# WHAT YOU NEED TO DO
From the line containing "(R52, R54). -/" through the last line of the entries, set down every line exactly and add nothing.

# DATASET RECORDS
+===+

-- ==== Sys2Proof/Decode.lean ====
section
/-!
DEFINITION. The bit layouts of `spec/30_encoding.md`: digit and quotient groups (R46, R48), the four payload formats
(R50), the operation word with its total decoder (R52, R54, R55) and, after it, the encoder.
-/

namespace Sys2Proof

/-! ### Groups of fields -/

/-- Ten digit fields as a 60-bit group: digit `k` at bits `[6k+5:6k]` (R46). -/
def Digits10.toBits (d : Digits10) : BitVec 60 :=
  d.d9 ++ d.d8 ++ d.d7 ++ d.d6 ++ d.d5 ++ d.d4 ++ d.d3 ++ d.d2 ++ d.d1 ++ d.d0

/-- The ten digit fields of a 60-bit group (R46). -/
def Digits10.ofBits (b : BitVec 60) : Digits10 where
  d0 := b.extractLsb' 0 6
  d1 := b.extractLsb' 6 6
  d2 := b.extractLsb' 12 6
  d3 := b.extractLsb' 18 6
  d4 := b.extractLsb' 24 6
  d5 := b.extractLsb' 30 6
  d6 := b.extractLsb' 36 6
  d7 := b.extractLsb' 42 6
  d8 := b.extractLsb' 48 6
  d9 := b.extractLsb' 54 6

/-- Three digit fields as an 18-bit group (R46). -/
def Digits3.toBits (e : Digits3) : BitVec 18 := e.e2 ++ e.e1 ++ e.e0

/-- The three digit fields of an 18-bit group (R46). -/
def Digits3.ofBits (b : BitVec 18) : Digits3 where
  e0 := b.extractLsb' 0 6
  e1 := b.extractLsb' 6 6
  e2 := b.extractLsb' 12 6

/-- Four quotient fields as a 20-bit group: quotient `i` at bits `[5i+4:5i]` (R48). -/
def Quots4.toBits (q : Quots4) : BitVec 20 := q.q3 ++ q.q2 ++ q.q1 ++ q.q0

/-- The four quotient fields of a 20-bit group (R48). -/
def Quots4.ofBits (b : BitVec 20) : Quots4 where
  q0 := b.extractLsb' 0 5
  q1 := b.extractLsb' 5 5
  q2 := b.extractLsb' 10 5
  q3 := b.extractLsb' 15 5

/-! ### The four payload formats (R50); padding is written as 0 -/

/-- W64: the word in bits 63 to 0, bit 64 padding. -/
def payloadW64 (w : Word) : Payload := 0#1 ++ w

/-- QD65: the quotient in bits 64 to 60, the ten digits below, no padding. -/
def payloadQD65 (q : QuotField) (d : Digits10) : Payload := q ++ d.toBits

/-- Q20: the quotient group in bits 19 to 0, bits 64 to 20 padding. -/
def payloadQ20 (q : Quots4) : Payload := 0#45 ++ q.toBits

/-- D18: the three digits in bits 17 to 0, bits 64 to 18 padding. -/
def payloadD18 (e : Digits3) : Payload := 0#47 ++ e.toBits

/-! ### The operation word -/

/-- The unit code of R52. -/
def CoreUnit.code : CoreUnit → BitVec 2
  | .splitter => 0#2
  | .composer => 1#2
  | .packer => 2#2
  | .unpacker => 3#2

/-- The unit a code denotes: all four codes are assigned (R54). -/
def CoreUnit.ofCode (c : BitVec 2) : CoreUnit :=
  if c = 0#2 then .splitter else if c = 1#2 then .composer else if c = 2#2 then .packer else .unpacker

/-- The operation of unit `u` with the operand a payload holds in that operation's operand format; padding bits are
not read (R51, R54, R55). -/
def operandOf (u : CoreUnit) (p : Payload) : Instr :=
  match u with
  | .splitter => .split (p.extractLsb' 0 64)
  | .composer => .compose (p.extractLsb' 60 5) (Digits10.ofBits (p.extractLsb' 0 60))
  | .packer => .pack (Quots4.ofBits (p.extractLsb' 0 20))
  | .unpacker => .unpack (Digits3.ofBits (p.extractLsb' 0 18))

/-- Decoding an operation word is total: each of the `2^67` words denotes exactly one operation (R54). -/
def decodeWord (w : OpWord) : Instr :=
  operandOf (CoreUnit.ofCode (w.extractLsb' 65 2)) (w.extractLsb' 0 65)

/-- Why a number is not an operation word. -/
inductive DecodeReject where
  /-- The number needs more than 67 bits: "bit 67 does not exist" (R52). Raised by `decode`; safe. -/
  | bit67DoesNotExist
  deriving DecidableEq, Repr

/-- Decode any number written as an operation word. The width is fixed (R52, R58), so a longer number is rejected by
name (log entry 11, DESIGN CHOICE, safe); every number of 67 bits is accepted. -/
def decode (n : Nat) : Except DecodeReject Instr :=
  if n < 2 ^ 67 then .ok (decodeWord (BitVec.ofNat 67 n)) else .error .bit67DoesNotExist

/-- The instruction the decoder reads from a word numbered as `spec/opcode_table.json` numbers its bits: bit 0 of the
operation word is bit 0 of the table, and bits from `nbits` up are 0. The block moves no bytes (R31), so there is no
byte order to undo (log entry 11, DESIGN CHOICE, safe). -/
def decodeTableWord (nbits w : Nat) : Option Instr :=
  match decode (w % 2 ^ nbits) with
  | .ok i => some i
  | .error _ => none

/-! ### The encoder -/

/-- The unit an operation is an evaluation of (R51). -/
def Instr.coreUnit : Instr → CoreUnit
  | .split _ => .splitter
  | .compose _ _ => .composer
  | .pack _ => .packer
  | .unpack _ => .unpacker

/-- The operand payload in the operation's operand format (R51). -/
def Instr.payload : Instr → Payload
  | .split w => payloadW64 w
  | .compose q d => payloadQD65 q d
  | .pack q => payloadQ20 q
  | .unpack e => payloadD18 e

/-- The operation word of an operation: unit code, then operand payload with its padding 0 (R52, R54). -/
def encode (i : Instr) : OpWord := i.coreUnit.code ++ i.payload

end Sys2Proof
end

+===+

# ANSWER FOR THE TASK
/-- The operation word of an operation: unit code, then operand payload with its padding 0 (R52, R54). -/
def encode (i : Instr) : OpWord := i.coreUnit.code ++ i.payload

end Sys2Proof
end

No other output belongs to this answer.